# How do you solve this integral?

## $\int \frac{\mathrm{dx}}{{x}^{2} - 1} ^ 2$

Mar 28, 2018

$\int \setminus \frac{\text{d} x}{{x}^{2} - 1} ^ 2$
$= \frac{1}{4} \left(\ln \left(x + 1\right) - \ln \left(x - 1\right) - \frac{2 x}{{x}^{2} - 1}\right) + C$

#### Explanation:

$\int \setminus \frac{\text{d} x}{{x}^{2} - 1} ^ 2$
$= \int \setminus \frac{\text{d} x}{{\left(x + 1\right)}^{2} {\left(x - 1\right)}^{2}}$

Now, let's do the partial fractions. Assume that

$\frac{1}{{\left(x + 1\right)}^{2} {\left(x - 1\right)}^{2}} = \frac{A}{x + 1} + \frac{B}{x + 1} ^ 2 + \frac{C}{x - 1} + \frac{D}{x - 1} ^ 2$

for some constants $A , B , C , D$.

Then,
$1 = A \left(x + 1\right) {\left(x - 1\right)}^{2} + B {\left(x - 1\right)}^{2} + C {\left(x + 1\right)}^{2} \left(x - 1\right) + D {\left(x + 1\right)}^{2}$

Expand to get
$1 = \left(A + C\right) {x}^{3} + \left(B + C + D - A\right) {x}^{2} + \left(2 D - 2 B - A - C\right) x + A + B - C + D$.

Equate coefficients:
$\left\{\begin{matrix}A + C = 0 \\ B + C + D - A = 0 \\ 2 D - 2 B - A - C = 0 \\ A + B - C + D = 1\end{matrix}\right.$

Solving gives $A = B = D = \frac{1}{4}$ and $C = - \frac{1}{4}$.

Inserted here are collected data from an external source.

-- ==== Sys2Proof/Certificates/Slice0/Obligations.lean ====
section
/-! DEFINITION. The statements for the provers. Each says a rule of the spec of every state and operand it covers. -/

open Sys2Proof Sys2Proof.Machine

/-! ### Encoding and the step -/

/-- R97, R98, R102: every instruction whose operands are in range decodes from its own encoding. -/
def Obligations.DecodeOfEncode : Prop :=
  ∀ i : Instr, i.wellFormed = true → decode (encode i) = .instr i

/-- R97, R98: a window that decodes to an instruction is that instruction's only encoding, and its operands are in range. -/
def Obligations.EncodeOfDecodedWindow : Prop :=
  ∀ (bs : List Byte) (i : Instr), decode (.transaction bs) = .instr i →
    encode i = .transaction bs ∧ i.wellFormed = true

/-- R98, R100: a command byte has no meaning exactly in the ranges R100 lists. -/
def Obligations.ReservedCommandBytes : Prop :=
  ∀ (c : Byte) (data : List Byte),
    (reservedByte c = true → decode (.transaction (c :: data)) = .reservedCommand c data) ∧
      (reservedByte c = false → ∃ i, decode (.transaction (c :: data)) = .instr i)

/-- Sanity: one word of each family, written out from R98 and R102. -/
def Obligations.FewWordsDecode : Prop :=
  decode (.transaction [0b00000111, 0x55]) = .instr (.rRegisterCmd 0x07 [0x55]) ∧
    decode (.transaction [0b00111100, 0x3F]) = .instr (.wRegisterCmd 0x1C [0x3F]) ∧
    decode (.transaction [0b10101101, 0x41]) = .instr (.wAckPayloadCmd 5 [0x41]) ∧
    decode (.transaction [0b11100011]) = .instr (.reuseTxPlCmd []) ∧
    decode (.request 0x11 { addr := 0x10, n := 1, buf := [9] }) = .instr (.writeRegister 0x10 [9] 1) ∧
    decode (.request 0x25 {}) = .instr .applyStandbyI ∧
    decode (.request 0x30 { buf := [0x48] }) = .instr (.sendMessage [0x48])

/-- R24, R293: with the sequencer Idle, a step takes the first frame and runs the instruction it decodes to, in the state
the environment's point before it leaves; a table word placed for the fetch runs so too. -/
def Obligations.StepRunsDecodedInstruction : Prop :=
  (∀ (s : State) (f : Frame) (rest : List Frame) (i : Instr), s.op = none → s.requests = f :: rest →
    decode f = .instr i → step s = exec i (envSlot { s with requests := rest })) ∧
  (∀ (s : State) (nbits w : Nat) (i : Instr), decodeTableWord nbits w = some i →
    step (s.withFetchWord nbits w) = exec i (envSlot { s with op := none }))

/-- R102, R290, R292: an unlisted selector is refused, whatever the state; R95: an empty window is no transaction; R283: an
Idle sequencer without a request makes no event; R100, R243: a window with a reserved command byte, once initialised, runs
as a window, and writes no device register. `pc` counts as log 6 says. -/
def Obligations.StepWithoutInstruction : Prop :=
  ((∀ (s : State) (sel : Byte) (a : Args) (rest : List Frame), s.op = none → s.requests = .request sel a :: rest →
      selectors.contains sel = false → step s = .refused (.unknownOperation sel)) ∧
    (∀ (s : State) (rest : List Frame), s.op = none → s.requests = .transaction [] :: rest →
      step s = .refused .emptyTransaction) ∧
    (∀ s : State, s.op = none → s.requests = [] →
      ∃ t, step s = .next t ∧ Drives [] 0 s t ∧ Quiet s t ∧ DeviceKept s t ∧ t.op = none)) ∧
  (∀ (s : State) (c : Byte) (data : List Byte) (rest : List Frame), s.op = none → s.initialised = true →
      s.requests = .transaction (c :: data) :: rest → reservedByte c = true →
      ∃ t st d, step s = .next t ∧ Runs (window (c :: data)) 0 (.statusBytes st d) { s with requests := rest } t ∧
        d.length = data.length ∧ misoOf t.trace = misoOf s.trace ++ st :: d ∧ t.regs.status = st ∧
        Quiet s t ∧ DeviceKept s t)

/-! ### Refusals and errors at entry -/

/-- R25, R323: before `init` every other operation is refused, and so is every wire command and every window with a
reserved command byte; `init` runs whether or not it ran before, and ends that. `pc` counts as log 6 says. -/
def Obligations.NotInitialisedRefused : Prop :=
  State.reset.initialised = false ∧
  ((∀ (s : State) (i : Instr), s.initialised = false → i ≠ .init → exec i s = .refused .notInitialised) ∧
    (∀ (s : State) (bs : List Byte) (rest : List Frame), s.initialised = false → s.op = none → bs ≠ [] →
      s.requests = .transaction bs :: rest → step s = .refused .notInitialised)) ∧
  (∀ s : State, cfgWellFormed s.cfg = true → ∃ t f e pre post, exec .init s = .next t ∧ t.initialised = true ∧
    Runs (initEvents s.cfg s.params.featureGating f e) 5 .unit (enableInterrupts s) t ∧
    misoOf t.trace = misoOf s.trace ++ pre ++ [e] ++ post ∧ pre.length = 33 ∧ post.length = 2)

Thus, our original integral is
$\int \setminus \left(\frac{1}{4 \left(x + 1\right)} + \frac{1}{4 {\left(x + 1\right)}^{2}} - \frac{1}{4 \left(x - 1\right)} + \frac{1}{4 {\left(x - 1\right)}^{2}}\right) \setminus \text{d} x$
$= \frac{1}{4} \ln \left(x + 1\right) - \frac{1}{4 \left(x + 1\right)} - \frac{1}{4} \ln \left(x - 1\right) - \frac{1}{4 \left(x - 1\right)} + C$

Simplify:
$= \frac{1}{4} \left(\ln \left(x + 1\right) - \ln \left(x - 1\right) - \frac{2 x}{{x}^{2} - 1}\right) + C$